She pulled down one shoebox. Behind it was another, and another. Her calves protested as she climbed up and down the step ladder clearing the top shelf of the cupboard. There were two old worn trench coats that brought a grim smile to her face, a stuffed alien that had been a joke gift from Frohike on a Mulder birthday long ago, a stamp album that might have belonged to Teena Mulder, the cover so ripped and dusty that Scully was afraid to open it. And three shoe boxes. All these items covered the bed in the spare room. None of them was what she was looking for.  
She unlidded the first box and spotted Mulder’s handwriting straightaway. Each square of paper was uniform, the ink blue, the lettering precise. On each square was a numbered list. One to five. The box was full. She opened another, and another. She picked up handfuls of paper lists, turning them over to inspect them from every angle, as though changing the view might offer some perspective.  
She plucked one at random, holding it at the long edge like she might hold a specimen with tweezers. 

14 April 2004  
1 Red Book  
2 Carpaccio  
3 Ellery’s  
4 Luciano  
5 Fifth and Myer

Another revealed a list of military titles and a third a list of perfumes. She rummaged through each box, pulling lists at random. Bird species, childhood diseases, comedy movies, shoe styles, European ski resorts. She licked her lips as she landed on one that listed five boy’s name. Number one was William.  

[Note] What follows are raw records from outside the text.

-- ==== Sys2Proof/Tests/Slice0.lean ====
section
/-! SUPPORT. Tests of single steps with results taken from the examples of spec/, and for every statement a state and operands that meet
its hypotheses. -/

set_option Elab.async false

namespace Sys2Proof.Tests

open Sys2Proof Sys2Proof.Machine Sys2Proof.Claim

/-! ## Small states -/

/-- The address of the tested word. -/
def at0 : W64 := 0x40000000

/-- A launch of one block whose allocation holds whatever a word names. -/
def launch0 : Launch :=
  { entry := 0x40000000, regs := 1024, uregs := 256, threads := 32, crews := 1, tiles := 8, spKib := 64, blocks := 2, undolog := 4096,
    regions := [{ base := 0x10000, extent := 0x10000, stride := 0, acc := .rw }] }

/-- A block with a handler at 0x40000100. -/
def block0 : Block :=
  { ctx := 1, task := 7, index := 0, node := 0, core := 0, tba := 0x40000100, reckon := 65536, launch := launch0,
    sequencer := { pc := 0x40000000, st := .running } }

/-- A register with a value, no poison and no tags. -/
def reg (x : W32) : Reg := { val := x }

/-- Threads 0 to n − 1 of crew 0 of block 0, all at the word, each with its vector registers and predicates, chosen for issue. -/
def crew (n : Nat) (v : Nat → Tab Reg) (p : Nat → Tab PReg := fun _ => []) : State :=
  { threads := (List.range n).map fun t => (t, { pc := at0, v := v t, p := p t }), crews := [(0, { sub := 0 })], blocks := [(0, block0)],
    cores := [(0, { carve := some 0, active := some 1 })], ctxs := [(1, { begun := true })], nextUid := 1,
    cur := some (.group 0 at0 (List.range n)) }

/-- One thread at the word, with vector registers. -/
def one (v : Tab Reg) : State := crew 1 fun _ => v

/-- Thread 0, block 0 and core 0 of a small state, changed. -/
def inThread (s : State) (g : Thread → Thread) : State := s.modThread 0 g
/-- Block 0 changed. -/
def inBlock (s : State) (g : Block → Block) : State := s.modBlock 0 g
/-- Core 0 changed. -/
def inCore (s : State) (g : Core → Core) : State := s.modCore 0 g

/-- What exec answers, where it answers a next state. -/
def after (i : Instr) (s : State) : State := match exec i s with | .next s' => s' | _ => {}

/-- Vector register n of thread t after an instruction. -/
def vAfter (i : Instr) (s : State) (t n : Nat) : W32 := (((after i s).thread t).getV n).val

/-- Predicate n of thread t after an instruction. -/
def pAfter (i : Instr) (s : State) (t n : Nat) : Bool := (((after i s).thread t).getP n).val

/-- `Alone`, as a check. -/
def alone (s : State) (i : Instr) (f : Fields) : Bool :=
  s.cur == some (.group 0 at0 [0]) && s.stands at0 0 && s.guarded 0 f == some true && !s.issueWaits 0 i && !(s.pastGuard 0 at0 f).issueWaits 0 i &&
    !s.shadowed 0

theorem alone_of {s : State} {i : Instr} {f : Fields} (h : alone s i f = true) : Alone s i f at0 0 := by
  simp only [alone, Bool.and_eq_true, Bool.not_eq_true', beq_iff_eq] at h
  exact ⟨⟨0, h.1.1.1.1.1⟩, h.1.1.1.1.2, h.1.1.1.2, h.1.1.2, h.1.2, h.2⟩

/-- A group performs an instruction with a part. -/
def ran (s : State) (i : Instr) (f : Fields) (part : Nat → State → Option State) (ts : List Nat) : Bool :=
  (if i.once then s.runOnce i f at0 part ts else State.runGroup i f at0 part ts s).isSome

theorem performs_of {s : State} {i : Instr} {f : Fields} {part : Nat → State → Option State} {ts : List Nat}
    (h : s.cur = some (.group 0 at0 ts)) (h2 : ran s i f part ts = true) : ∃ s', performs s i f part ts s' := by
  obtain ⟨s', h'⟩ := Option.isSome_iff_exists.mp h2
  exact ⟨s', 0, at0, h, h'⟩

/-- The hypotheses of a completion statement, met by a well-formed instruction in a small state. -/
def meets (i : Instr) (f : Fields) (part : Nat → State → Option State) (s : State) (ts : List Nat) : Prop :=
  i.WellFormed ∧ ∃ s', performs s i f part ts s'

theorem wf {i : Instr} (h : i.wellFormed = true) : i.WellFormed := by
  simpa [Instr.wellFormed, Instr.WellFormed] using h

theorem meets_of {i : Instr} {f : Fields} {part : Nat → State → Option State} {s : State} {ts : List Nat}
    (h : i.wellFormed = true) (h1 : s.cur = some (.group 0 at0 ts)) (h2 : ran s i f part ts = true) : meets i f part s ts :=
  ⟨wf h, performs_of h1 h2⟩

/-! ## Words of the spec's examples -/

/-- A word as the spec prints it: bits 95 to 64, 63 to 32, 31 to 0. -/
def printed (hi mid lo : Nat) : Nat := hi * 2 ^ 64 + mid * 2 ^ 32 + lo

/-- Uniform group n as a source. -/
def ur (n : BitVec 8) : Src := .unif n false false
/-- Stream register n as a source. -/
def xr (n : BitVec 5) : Src := .special (.stream n)
/-- The zero source. -/
def no : Src := vr 0

theorem test_spec_words : ∀ e ∈ specWords, decodeTableWord 96 e.1.toNat = some e.2 := by decide +kernel

theorem test_refused_words : ∀ e ∈ badWords, decodeTableWord 96 e.1.toNat = none := by decide +kernel

/-- Classes 0 to 2 (files 06, 11, 13, 14, 18, 24). -/
theorem test_decode_classes_0_to_2 : ∀ e ∈
    [(printed 0x00C00400 0x00600001 0x00803C33, Instr.lea { plain .s32 8 (vr 4) (vr 6) with xc := 3 }),
     (printed 0x00800600 0x00000001 0x40203C29, .icmp { plain .s32 2 (vr 5) (.imm 0) with xc := 2 }),
     (printed 0x00000200 0x002C0010 0x00483C18, .shl { plain .b32 4 (.special (.sr .tid)) (.imm 2) with y := true }),
     (printed 0x00020A00 0x00CC0045 0x01403C08, .iadd64 { plain .u64 20 (ur 20) (.imm 12) with scope := 1 }),
     (printed 0x05400229 0x02000005 0x01603C26, .prmt { plain .b32 22 (vr 20) (.imm 0x29020) with xc := 21 }),
     (printed 0x0002D000 0x40900000 0xC0503C82, .fmul { plain .f32 5 (vr 3) (.reg 9 true false) with rnd := .rup, scope := 1 }),
     (printed 0x00C0D000 0x40200000 0x40403C83, .ffma { plain .f32 4 (vr 1) (.reg 2 true false) with rnd := .rup, xc := 3 }),
     (printed 0x01002800 0x00000000 0x00803D01, .cvtx { plain .fp4x8 8 (vr 0) (vr 0) with xc := 4 }),
     (printed 0x00001000 0x01400000 0x00A03D08, .q4enc (plain .f32 10 (vr 0) (vr 20)))],
    decodeTableWord 96 e.1 = some e.2 := by decide +kernel

/-- Class 3 (files 15, 16, 18, 24, 32, 40). -/
theorem test_decode_class_3 : ∀ e ∈
    [(printed 0x024C1F00 0x10400000 0x80803DA0, Instr.ldredMc { plain .bf16x2 8 (vr 2) (ur 4) with xc := 9, scope := 6 }),
     (printed 0x00040000 0x00400002 0x00003D8C, .redG { plain .b32 0 (vr 8) (vr 4) with scope := 2 }),
     (printed 0x00220000 0x00000000 0x00003D90, .fence { plain .b32 0 no no with ord := 2, scope := 1 }),
     (printed 0x00C00200 0x04800000 0x40000983, .ldC { plain .b32 0 (vr 1) (.imm 0x48) with gp := 2, xc := 3 }),
     (printed 0x00C01000 0x012C0008 0x00003D98, .accld { plain .f32 0 (.special (.acc 0)) (vr 18) with xc := 3 }),
     (printed 0x00400000 0x00000000 0x40403DA2, .mcgOpen { plain .b32 4 (vr 1) no with xc := 1 }),
     (printed 0x00CC0200 0x00000003 0x81000584, .stG { plain .b32 16 (vr 14) (.imm 0) with gp := 1, xc := 3, scope := 6 }),
     (printed 0x020C0200 0x40000002 0x80500D84, .stG { plain .b32 5 (vr 10) (.imm 1024) with gp := 3, xc := 8, scope := 6 }),
     (printed 0x000A2E00 0x00000002 0x00403D80, .ldG { plain .u8 4 (vr 8) (.imm 0) with scope := 5 }),
     (printed 0x00040000 0x00600002 0x80700589, .atomS { plain .b32 7 (vr 10) (vr 6) with gp := 1, scope := 2 })],
    decodeTableWord 96 e.1 = some e.2 := by decide +kernel

/-- Class 4 (files 06, 17, 40). -/
theorem test_decode_class_4 : ∀ e ∈
    [(printed 0x00400000 0x00000000 0x00203E08, Instr.mkj { plain .b32 2 no no with xc := 1 }),
     (printed 0x00000000 0x00000000 0x00203E09, .join (plain .b32 2 no no)),
     (printed 0x00000000 0x00000002 0x00003E02, .brx (plain .b32 0 (vr 8) no)),
     (printed 0x00000000 0x000C0045 0x00003E02, .brx (plain .b32 0 (ur 20) no)),
     (printed 0x0FC002FF 0xFC000000 0x00003E01, .bra { plain .b32 0 no (.imm 0xFFFC0) with xc := 63 }),
     (printed 0x00000000 0x00000000 0x00003E06, .exit (plain .b32 0 no no)),
     (printed 0x01C00000 0x000C0000 0xC0603E10, .vote { plain .b32 6 (.special (.pred 3)) no with xc := 7 }),
     (printed 0x00000000 0x00000001 0x00503E12, .match_ (plain .b32 5 (vr 4) no)),
     (printed 0x00000000 0x00000000 0x40703E13, .redux (plain .b32 7 (vr 1) no)),
     (printed 0x00400000 0x00000000 0x80303E14, .elect { plain .b32 3 (vr 2) no with xc := 1 })],
    decodeTableWord 96 e.1 = some e.2 := by decide +kernel

/-- Class 5 (files 19, 36). -/
theorem test_decode_class_5 : ∀ e ∈
    [(printed 0x005A0200 0x00000002 0x00403E84, Instr.waitc { plain .b32 4 (vr 8) (.imm 0) with ord := 1, scope := 5, xc := 1 }),
     (printed 0x00140200 0x00100001 0x00903E85, .waitw { plain .b32 9 (vr 4) (.imm 1) with ord := 1, scope := 2 }),
     (printed 0x00000200 0x00100000 0x00C03E88, .guess (plain .b32 12 no (.imm 1))),
     (printed 0x00000000 0x00000005 0x40403E8A, .affirm (plain .b32 4 (vr 21) no)),
     (printed 0x00000000 0x01400003 0x40203E8B, .deny (plain .b32 2 (vr 13) (vr 20))),
     (printed 0x00800000 0x00080000 0x01403E8C, .tags { plain .b32 20 (.imm 0) no with xc := 2 }),
     (printed 0x00000200 0x00A00000 0x00003E90, .ctnOpen (plain .b32 0 no (.imm 10))),
     (printed 0x006A0000 0x00A00002 0x00103E98, .msend { plain .b32 1 (vr 8) (vr 10) with ord := 2, scope := 5, xc := 1 })],
    decodeTableWord 96 e.1 = some e.2 := by decide +kernel

/-- Class 6 (file 23). -/
theorem test_decode_class_6 : ∀ e ∈
    [(printed 0x0A002B00 0x206C0081 0x00203F00, Instr.mma { plain .fp4x8 2 (xr 4) (xr 6) with xc := 40 }),
     (printed 0x00400200 0x04100000 0x00103F02, .mbar { plain .b32 1 no (.imm 65) with xc := 1 }),
     (printed 0x0FC002FF 0xFF700000 0x00903F08, .mloop { plain .b32 9 no (.imm 0xFFFF7) with xc := 63 }),
     (printed 0x00000800 0x00040001 0x00403F09, .mset (plain .u64 4 (.cwin 0 4) no)),
     (printed 0x00000800 0x000C0004 0x00503F09, .mset (plain .u64 5 (.special (.queue 0)) no)),
     (printed 0x00000800 0x00000001 0x80303F10, .qpush (plain .u64 3 (vr 6) no)),
     (printed 0x00400000 0x00000000 0x00303F12, .qstat { plain .b32 3 no no with xc := 1 }),
     (printed 0x00000000 0x00000001 0x00003F18, .cpyt (plain .b32 0 (vr 4) no)),
     (printed 0x00000300 0x10600001 0x00003F1A, .cpym (plain .b32 0 (vr 4) (ur 6)))],
    decodeTableWord 96 e.1 = some e.2 := by decide +kernel

/-- Class 7 (file 21). -/
theorem test_decode_class_7 : ∀ e ∈
    [(printed 0x00000200 0x04200000 0x00003F80, Instr.trap (plain .b32 0 no (.imm 0x42))),
     (printed 0x00000000 0x00000000 0x00003F88, .rtt (plain .b32 0 no no)),
     (printed 0x00800800 0x00000000 0x00803F90, .csrr { plain .u64 8 no no with xc := 2 }),
     (printed 0x02000000 0x00000000 0xC0003F91, .csrw { plain .b32 0 (vr 3) no with xc := 8 })],
    decodeTableWord 96 e.1 = some e.2 := by decide +kernel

She rifled through the notes. As an investigator she tried to apply her training to bring logic to the letters on the pages, layering them or placing them sequentially. As a scientist she understood that the apparent randomness of the system would eventually yield some underlying pattern or repetition. Chaos.  

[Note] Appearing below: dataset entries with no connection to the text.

-- ==== Sys2Proof/Machine/Dispatch.lean ====
section
/-! DEFINITION. One arm per instruction. -/

namespace Sys2Proof.Machine

def exec (i : Instr) (s : State) : Host.Outcome State Fault Refusal :=
  match i with
  | .init => Sys2Proof.Machine.execInit s
  | .setBright level => Sys2Proof.Machine.execSetBright level s
  | .clear => Sys2Proof.Machine.execClear s
  | .dispChar d c dp => Sys2Proof.Machine.execDispChar d c dp s
  | .dispText text justify => Sys2Proof.Machine.execDispText text justify s
  | .encode c dp => Sys2Proof.Machine.execEncode c dp s
  | .wrreg op data => Sys2Proof.Machine.execWrreg op data s
  | .shiftOut b => Sys2Proof.Machine.execShiftOut b s
  | .wDig1 p => Sys2Proof.Machine.execWDig1 p s
  | .wDig2 p => Sys2Proof.Machine.execWDig2 p s
  | .wDig3 p => Sys2Proof.Machine.execWDig3 p s
  | .wDig4 p => Sys2Proof.Machine.execWDig4 p s
  | .wDig5 p => Sys2Proof.Machine.execWDig5 p s
  | .wDig6 p => Sys2Proof.Machine.execWDig6 p s
  | .wDig7 p => Sys2Proof.Machine.execWDig7 p s
  | .wDig8 p => Sys2Proof.Machine.execWDig8 p s
  | .wDecode d => Sys2Proof.Machine.execWDecode d s
  | .wIntensity d => Sys2Proof.Machine.execWIntensity d s
  | .wScanLim d => Sys2Proof.Machine.execWScanLim d s
  | .wShutdown d => Sys2Proof.Machine.execWShutdown d s
  | .wDispTest d => Sys2Proof.Machine.execWDispTest d s

end Sys2Proof.Machine
end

‘Beautiful chaos, Scully,’ Mulder said, standing so close behind her that she could feel the heat radiating from him, hear his quickening breaths. She hadn’t heard him come in. She felt unutterably guilty, like she’d been caught reading his journal.  
She put the notes down and turned to face him. He flexed his jaw and stuffed his hands in his pockets. ‘What are they, Mulder?’  
He grabbed one and read it out. Tropical fish species. ‘This one lists the fish I’ve never had in my tank. This one,’ he said, blushing even more, ‘is a list of my favourite bras you wore back in our field days, colour, style and designer.’  
Scully looked back at the bed, the paper strewn across it. ‘Is there anything you haven’t catalogued, Mulder?’  
He pushed out his lips and hesitated a moment. ‘I don’t think there’s one for all brands of pantyhose you’ve ever worn. Or all the types of salad you’ve ordered and not eaten, or the different inflections in your voice when you say you’re fine. But I could do those, if you want.’  
The bed sagged as she sat down. Notes fluttered to the floor. ‘What’s the purpose of them?’ She looked up at him. He held her gaze for a beat then cast his eyes to the floor. He stooped to pick up the lists that had fallen.  
‘There’s no purpose. Not a rational one that would suit your rigorous methods, Dr Scully.’  
‘What about one that your psychology training could provide, Dr Mulder?’  
He rubbed his stubbled chin. ‘They saved me.’  
‘Saved you? How?’  
‘Perhaps it’s like the cross around your neck, Scully.’  
‘Faith, Mulder?’ She swept her hand across the mess. ‘These gave you faith?’  
‘What is faith, Scully, but a way of keeping you on track, maintaining your sanity.’  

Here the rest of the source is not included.